But the conclusions are likely to stir controversy among some researchers, partly because the fossils come from Tanis, an extraordinary yet contentious geological site in North Dakota. Some were puzzled by the results, published in Nature on 23 February1, which are essentially identical to those of a separate study published in Scientific Reports last December2 by another research group working at Tanis. Neither paper cites the other.
News of Tanis’ discovery first hit the headlines in The New Yorker magazine in 2019. The team behind the discovery, led by Robert DePalma, now a PhD student at the University of Manchester, UK, then published a description of the site in a scientific journal3. They said Tanis captured what happened just minutes to hours after the asteroid struck Mexico’s Yucatán Peninsula about 66 million years ago.
According to the 2019 paper, the impact generated 10-metre-tall waves in a shallow sea that stretched across what is now the southern and eastern United States. As one of these waves surged up a river valley in what is now North Dakota, it swept up the organisms in its path, along with plenty of mud and sand. The wave then retreated and dumped the material, forming the Tanis site.
The research came under intense scrutiny because no other site on Earth is thought to preserve a detailed record of the day of impact. But many researchers note that the 2019 paper did not include a detailed description of the site’s geology, making it difficult to assess whether the geology can really be tied to the impact or another unknown catastrophe that occurred perhaps thousands of years earlier. “For a site of such potential importance, I’d really like to see a long-format paper that dives deep into the sedimentology and stratigraphy of the site, and supports it with lots of imagery and data,” says Thomas Tobin, a geologist at the University of Alabama in Tuscaloosa.
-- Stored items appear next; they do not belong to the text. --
-- ==== Sys2Proof/Laws/Memory.lean ====
section
/-! SUPPORT. Canonical sparse maps: what each operation on them keeps and reads back; and the bytes of physical memory
and of face scratch after a write. -/
namespace Sys2Proof.Machine

/-- The canonical form, as a fact about all entries. -/
theorem smWf_iff {α : Type} [DecidableEq α] (d : α) (l : List (Nat × α)) :
    smWf d l = true ↔ l.Pairwise (fun a b => a.1 < b.1) ∧ ∀ x ∈ l, x.2 ≠ d := by
  induction l with
  | nil => simp [smWf]
  | cons a t ih =>
    obtain ⟨k, v⟩ := a
    cases t with
    | nil => simp [smWf]
    | cons b t =>
      obtain ⟨k', v'⟩ := b
      simp only [smWf, Bool.and_eq_true, decide_eq_true_eq, ih, List.pairwise_cons, List.mem_cons]
      constructor
      · rintro ⟨⟨h1, h2⟩, ⟨h3, h4⟩, h5⟩
        refine ⟨⟨?_, h3, h4⟩, ?_⟩
        · rintro x (rfl | hx)
          · exact h1
          · have := h3 x hx; omega
        · rintro x (rfl | hx)
          · exact h2
          · exact h5 x hx
      · rintro ⟨⟨h1, h3⟩, h2⟩
        exact ⟨⟨h1 _ (.inl rfl), h2 _ (.inl rfl)⟩, h3, fun x hx => h2 x (.inr hx)⟩
theorem smWf_filter {α : Type} [DecidableEq α] {d : α} {l : List (Nat × α)} (p : Nat × α → Bool) (h : smWf d l = true) :
    smWf d (l.filter p) = true := by
  rw [smWf_iff] at *
  exact ⟨h.1.filter _, fun x hx => h.2 x (List.mem_filter.1 hx).1⟩
/-- A partial map that keeps the key of every entry it keeps. -/
theorem smWf_filterMap {α : Type} [DecidableEq α] {d : α} {l : List (Nat × α)} (f : Nat × α → Option (Nat × α))
    (hf : ∀ x y, f x = some y → y.1 = x.1 ∧ y.2 ≠ d) (h : smWf d l = true) : smWf d (l.filterMap f) = true := by
  rw [smWf_iff] at *
  refine ⟨List.pairwise_filterMap.2 (h.1.imp ?_), ?_⟩
  · intro a b hab x hx y hy
    rw [(hf a x hx).1, (hf b y hy).1]; exact hab
  · intro y hy
    obtain ⟨x, _, hx⟩ := List.mem_filterMap.1 hy
    exact (hf x y hx).2

/-- A key below all entries reads as the default. -/
theorem smGet_lt {α : Type} (d : α) {l : List (Nat × α)} {k : Nat} (h : ∀ x ∈ l, k < x.1) : smGet d l k = d := by
  cases l with
  | nil => rfl
  | cons a t =>
    have := h a (.head _)
    simp only [smGet]
    rw [if_neg (by omega), if_pos this]
/-- In a canonical map the value at a key is that of its entry. -/
theorem smGet_mem {α : Type} [DecidableEq α] {d : α} {l : List (Nat × α)} (h : smWf d l = true) {k : Nat} {v : α} (hm : (k, v) ∈ l) :
    smGet d l k = v := by
  rw [smWf_iff] at h
  induction l with
  | nil => cases hm
  | cons a t ih =>
    obtain ⟨h1, h2⟩ := h
    rw [List.pairwise_cons] at h1
    simp only [smGet]
    rcases List.mem_cons.1 hm with rfl | hm
    · simp
    · have := h1.1 _ hm
      rw [if_neg (by simp only at this; omega), if_neg (by simp only at this; omega)]
      exact ih ⟨h1.2, fun x hx => h2 x (.tail _ hx)⟩ hm
/-- In a canonical map a key without an entry reads as the default. -/
theorem smGet_none {α : Type} {d : α} {l : List (Nat × α)} {k : Nat} (hm : ∀ x ∈ l, x.1 ≠ k) : smGet d l k = d := by
  induction l with
  | nil => rfl
  | cons a t ih =>
    simp only [smGet]
    rw [if_neg fun e => hm a (.head _) e.symm]
    split
    · rfl
    · exact ih fun x hx => hm x (.tail _ hx)
/-- Two canonical maps with the same entries at a key read alike there. -/
theorem smGet_congr {α : Type} [DecidableEq α] {d : α} {l m : List (Nat × α)} (hl : smWf d l = true) (hm : smWf d m = true) {k : Nat}
    (h : ∀ v, (k, v) ∈ l ↔ (k, v) ∈ m) : smGet d l k = smGet d m k := by
  by_cases hk : ∃ v, (k, v) ∈ l
  · obtain ⟨v, hv⟩ := hk
    rw [smGet_mem hl hv, smGet_mem hm ((h v).1 hv)]
  · rw [smGet_none (l := l), smGet_none (l := m)]
    · rintro ⟨k', v⟩ hx rfl; exact hk ⟨v, (h v).2 hx⟩
    · rintro ⟨k', v⟩ hx rfl; exact hk ⟨v, hx⟩

/-- The entries after a set. -/
theorem mem_smSet {α : Type} [DecidableEq α] {d : α} {l : List (Nat × α)} (h : smWf d l = true) (k : Nat) (v : α) (x : Nat × α) :
    x ∈ smSet d l k v ↔ (x.1 ≠ k ∧ x ∈ l) ∨ (x = (k, v) ∧ v ≠ d) := by
  rw [smWf_iff] at h
  induction l with
  | nil => simp only [smSet, smCons]; split <;> simp_all
  | cons a t ih =>
    obtain ⟨k', v'⟩ := a
    obtain ⟨h1, h2⟩ := h
    rw [List.pairwise_cons] at h1
    have ih := ih ⟨h1.2, fun x hx => h2 x (.tail _ hx)⟩
    have ht : ∀ x ∈ t, k' < x.1 := fun x hx => h1.1 x hx
    simp only [smSet]
    split
    · rename_i e; subst e
      have hne : x ∈ t → x.1 ≠ k := fun hx => by have := ht x hx; omega
      simp only [smCons]
      split
      · rename_i e; subst e
        simp only [List.mem_cons, ne_eq, not_true, and_false, or_false]
        constructor
        · exact fun hx => ⟨hne hx, .inr hx⟩
        · rintro ⟨hn, rfl | hx⟩
          · exact absurd rfl hn
          · exact hx
      · rename_i e
        simp only [List.mem_cons]
        constructor
        · rintro (rfl | hx)
          · exact .inr ⟨rfl, e⟩
          · exact .inl ⟨hne hx, .inr hx⟩
        · rintro (⟨hn, rfl | hx⟩ | ⟨rfl, _⟩)
          · exact absurd rfl hn
          · exact .inr hx
          · exact .inl rfl
    · rename_i e
      split
      · rename_i hlt
        have hne : x ∈ (k', v') :: t → x.1 ≠ k := fun hx => by
          rcases List.mem_cons.1 hx with rfl | hx
          · exact fun e' => e e'.symm
          · have := ht x hx; omega
        simp only [smCons]
        split
        · rename_i e; subst e
          simp only [ne_eq, not_true, and_false, or_false]
          exact ⟨fun hx => ⟨hne hx, hx⟩, fun hx => hx.2⟩
        · rename_i e
          rw [List.mem_cons]
          constructor
          · rintro (rfl | hx)
            · exact .inr ⟨rfl, e⟩
            · exact .inl ⟨hne hx, hx⟩
          · rintro (⟨_, hx⟩ | ⟨rfl, _⟩)
            · exact .inr hx
            · exact .inl rfl
      · simp only [List.mem_cons, ih]
        constructor
        · rintro (rfl | ⟨hn, hx⟩ | hx)
          · exact .inl ⟨fun e' => e e'.symm, .inl rfl⟩
          · exact .inl ⟨hn, .inr hx⟩
          · exact .inr hx
        · rintro (⟨hn, rfl | hx⟩ | hx)
          · exact .inl rfl
          · exact .inr (.inl ⟨hn, hx⟩)
          · exact .inr (.inr hx)
theorem smWf_smSet {α : Type} [DecidableEq α] {d : α} {l : List (Nat × α)} (h : smWf d l = true) (k : Nat) (v : α) :
    smWf d (smSet d l k v) = true := by
  have hm := mem_smSet h k v
  rw [smWf_iff] at *
  refine ⟨?_, fun x hx => ?_⟩
  · clear hm
    induction l with
    | nil => simp only [smSet, smCons]; split <;> simp
    | cons a t ih =>
      obtain ⟨k', v'⟩ := a
      obtain ⟨h1, h2⟩ := h
      have h1' := List.pairwise_cons.1 h1
      have hwt : smWf d t = true := (smWf_iff d t).2 ⟨h1'.2, fun x hx => h2 x (.tail _ hx)⟩
      simp only [smSet]
      split
      · rename_i e; subst e
        simp only [smCons]
        split
        · exact h1'.2
        · exact List.pairwise_cons.2 ⟨h1'.1, h1'.2⟩
      · rename_i e
        split
        · rename_i hlt
          simp only [smCons]
          split
          · exact h1
          · refine List.pairwise_cons.2 ⟨fun x hx => ?_, h1⟩
            rcases List.mem_cons.1 hx with rfl | hx
            · exact hlt
            · have := h1'.1 x hx; simp only at this ⊢; omega
        · rename_i hlt
          refine List.pairwise_cons.2 ⟨fun x hx => ?_, ih ⟨h1'.2, fun x hx => h2 x (.tail _ hx)⟩⟩
          rcases (mem_smSet hwt k v x).1 hx with ⟨_, hx⟩ | ⟨rfl, _⟩
          · exact h1'.1 x hx
          · simp only; omega
  · rcases (hm x).1 hx with ⟨_, hx⟩ | ⟨rfl, hv⟩
    · exact h.2 x hx
    · exact hv
/-- Reading back what was set. -/
theorem smGet_smSet_self {α : Type} [DecidableEq α] {d : α} {l : List (Nat × α)} (h : smWf d l = true) (k : Nat) (v : α) :
    smGet d (smSet d l k v) k = v := by
  by_cases hv : v = d
  · subst hv
    refine smGet_none fun x hx => ?_
    rcases (mem_smSet h k v x).1 hx with ⟨hn, _⟩ | ⟨_, hv⟩
    · exact hn
    · exact absurd rfl hv
  · exact smGet_mem (smWf_smSet h k v) ((mem_smSet h k v _).2 (.inr ⟨rfl, hv⟩))
/-- A set leaves every other key alone. -/
theorem smGet_smSet_ne {α : Type} [DecidableEq α] {d : α} {l : List (Nat × α)} (h : smWf d l = true) {k j : Nat} (v : α) (hj : j ≠ k) :
    smGet d (smSet d l k v) j = smGet d l j := by
  refine smGet_congr (smWf_smSet h k v) h fun w => ?_
  rw [mem_smSet h]
  constructor
  · rintro (⟨_, hx⟩ | ⟨e, _⟩)
    · exact hx
    · injection e with e1; exact absurd e1 hj
  · exact fun hx => .inl ⟨hj, hx⟩

/-- The entries after a run of values is put. -/
theorem mem_smPut {α : Type} [DecidableEq α] {d : α} {l : List (Nat × α)} (k : Nat) (vs : List α) (x : Nat × α) :
    x ∈ smPut d l k vs ↔ (x ∈ l ∧ (x.1 < k ∨ k + vs.length ≤ x.1)) ∨ (∃ i, vs[i]? = some x.2 ∧ x.1 = k + i ∧ x.2 ≠ d) := by
  simp only [smPut, List.mem_append, List.mem_filter, decide_eq_true_eq, List.mem_map, Prod.exists, List.mem_zipIdx_iff_getElem?]
  constructor
  · rintro ((⟨h, h'⟩ | ⟨⟨v, i, hi, rfl⟩, hd⟩) | ⟨h, h'⟩)
    · exact .inl ⟨h, .inl h'⟩
    · exact .inr ⟨i, hi, rfl, hd⟩
    · exact .inl ⟨h, .inr h'⟩
  · rintro (⟨h, h' | h'⟩ | ⟨i, hi, h1, hd⟩)
    · exact .inl (.inl ⟨h, h'⟩)
    · exact .inr ⟨h, h'⟩
    · exact .inl (.inr ⟨⟨x.2, i, hi, by rw [← h1]⟩, hd⟩)
theorem smWf_smPut {α : Type} [DecidableEq α] {d : α} {l : List (Nat × α)} (h : smWf d l = true) (k : Nat) (vs : List α) :
    smWf d (smPut d l k vs) = true := by
  have hm := mem_smPut (d := d) (l := l) k vs
  rw [smWf_iff] at *
  refine ⟨?_, fun x hx => ?_⟩
  · unfold smPut
    refine List.pairwise_append.2 ⟨List.pairwise_append.2 ⟨h.1.filter _, List.Pairwise.filter _ ?_, ?_⟩, h.1.filter _, ?_⟩
    · rw [List.pairwise_map, List.pairwise_iff_getElem]
      intro i j hi hj hij
      simp only [List.getElem_zipIdx]; omega
    · intro a ha b hb
      simp only [List.mem_filter, decide_eq_true_eq, List.mem_map, Prod.exists, List.mem_zipIdx_iff_getElem?] at ha hb
      obtain ⟨⟨v, i, hi, rfl⟩, _⟩ := hb
      simp only; omega
    · intro a ha b hb
      simp only [List.mem_append, List.mem_filter, decide_eq_true_eq, List.mem_map, Prod.exists, List.mem_zipIdx_iff_getElem?] at ha hb
      rcases ha with ⟨_, ha⟩ | ⟨⟨v, i, hi, rfl⟩, _⟩
      · omega
      · have := (List.getElem?_eq_some_iff.1 hi).1
        simp only; omega
  · rcases (hm x).1 hx with ⟨hx, _⟩ | ⟨_, _, _, hd⟩
    · exact h.2 x hx
    · exact hd
/-- Every key after a run of values is put. -/
theorem smGet_smPut {α : Type} [DecidableEq α] {d : α} {l : List (Nat × α)} (h : smWf d l = true) (k : Nat) (vs : List α) (j : Nat) :
    smGet d (smPut d l k vs) j = if k ≤ j ∧ j < k + vs.length then vs.getD (j - k) d else smGet d l j := by
  have hw := smWf_smPut h k vs
  split
  · rename_i hj
    have hlt : j - k < vs.length := by omega
    have he : vs[j - k]? = some (vs.getD (j - k) d) := by
      rw [List.getD_eq_getElem?_getD, List.getElem?_eq_getElem hlt]; rfl
    by_cases hd : vs.getD (j - k) d = d
    · rw [hd]
      refine smGet_none fun x hx e => ?_
      rcases (mem_smPut k vs x).1 hx with ⟨_, hx⟩ | ⟨i, hi, h1, h2⟩
      · omega
      · have : i = j - k := by omega
        subst this
        rw [he] at hi
        exact h2 ((Option.some.inj hi).symm.trans hd)
    · exact smGet_mem hw ((mem_smPut k vs _).2 (.inr ⟨j - k, he, by simp only; omega, hd⟩))
  · rename_i hj
    refine smGet_congr hw h fun v => ?_
    rw [mem_smPut]
    constructor
    · rintro (⟨hx, _⟩ | ⟨i, hi, h1, _⟩)
      · exact hx
      · have := (List.getElem?_eq_some_iff.1 hi).1
        simp only at h1; omega
    · exact fun hx => .inl ⟨hx, by simp only; omega⟩
/-- A slice reads as the map in its range. -/
theorem smGet_smSlice {α : Type} [DecidableEq α] {d : α} {l : List (Nat × α)} (h : smWf d l = true) (k n j : Nat) (hj : k ≤ j ∧ j < k + n) :
    smGet d (smSlice l k n) j = smGet d l j := by
  refine smGet_congr (smWf_filter _ h) h fun v => ?_
  simp only [List.mem_filter, Bool.and_eq_true, decide_eq_true_eq]
  exact ⟨fun x => x.1, fun x => ⟨x, hj⟩⟩

/-! ### Physical memory -/
theorem Dev.putBytes_wf {d : Dev} (h : smWf 0 d.mem.cells = true) (pa : Nat) (bs : List Byte) :
    smWf 0 (d.putBytes pa bs).mem.cells = true := smWf_smPut h _ _
@[simp] theorem Dev.write_cells (d : Dev) (pa : Nat) (bs : List Byte) : (d.write pa bs).mem.cells = (d.putBytes pa bs).mem.cells := rfl
theorem Dev.write_wf {d : Dev} (h : smWf 0 d.mem.cells = true) (pa : Nat) (bs : List Byte) :
    smWf 0 (d.write pa bs).mem.cells = true := smWf_smPut h _ _
theorem Dev.wr64_wf {d : Dev} (h : smWf 0 d.mem.cells = true) (pa : Nat) (v : Word) : smWf 0 (d.wr64 pa v).mem.cells = true :=
  d.write_wf h _ _
@[simp] theorem Dev.taint_cells (d : Dev) (pa n : Nat) : (d.taint pa n).mem.cells = d.mem.cells := rfl
@[simp] theorem Dev.raise_mem (d : Dev) (c n : Nat) : (d.raise c n).mem = d.mem := rfl
theorem State.reset_memory_wf : smWf 0 State.reset.dev.mem.cells = true := rfl

/-! ### Face scratch -/
theorem modGran_frame (st : Stores) (g : Nat) (f : Gran → Gran) : modGran st g f = { st with face := (modGran st g f).face } := rfl
theorem modGran_wf {st : Stores} (h : smWf {} st.face = true) (g : Nat) (f : Gran → Gran) : smWf {} (modGran st g f).face = true :=
  smWf_smSet h _ _
theorem modGran_get {st : Stores} (h : smWf {} st.face = true) (g k : Nat) (f : Gran → Gran) :
    smGet {} (modGran st g f).face k = if k = g then f (smGet {} st.face k) else smGet {} st.face k := by
  split
  · rename_i e; subst e; exact smGet_smSet_self h _ _
  · rename_i e; exact smGet_smSet_ne h _ e

end Sys2Proof.Machine
end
He says this is particularly important given that a limited number of researchers to date have had an opportunity to visit Tanis.
DePalma says that an upcoming study will expand on the description of the site given in 2019. He also acknowledges there is a “misconception” that he is restricting access to the site, but he insists this is not the case. “In fact, the access has been more open than is typical practice,” he says.
One researcher who has had access is Melanie During, who is now pursuing a PhD in palaeontology at Uppsala University in Sweden. In August 2017, while she was at the Vrije Universiteit Amsterdam, she had an opportunity to visit Tanis because her instructor, geologist Jan Smit, had previously worked with DePalma at the site. “It looks like a car wreck frozen in time. It’s insane,” says During. “There are fishes folded around tree branches — you can tell that this wave displaced everything.”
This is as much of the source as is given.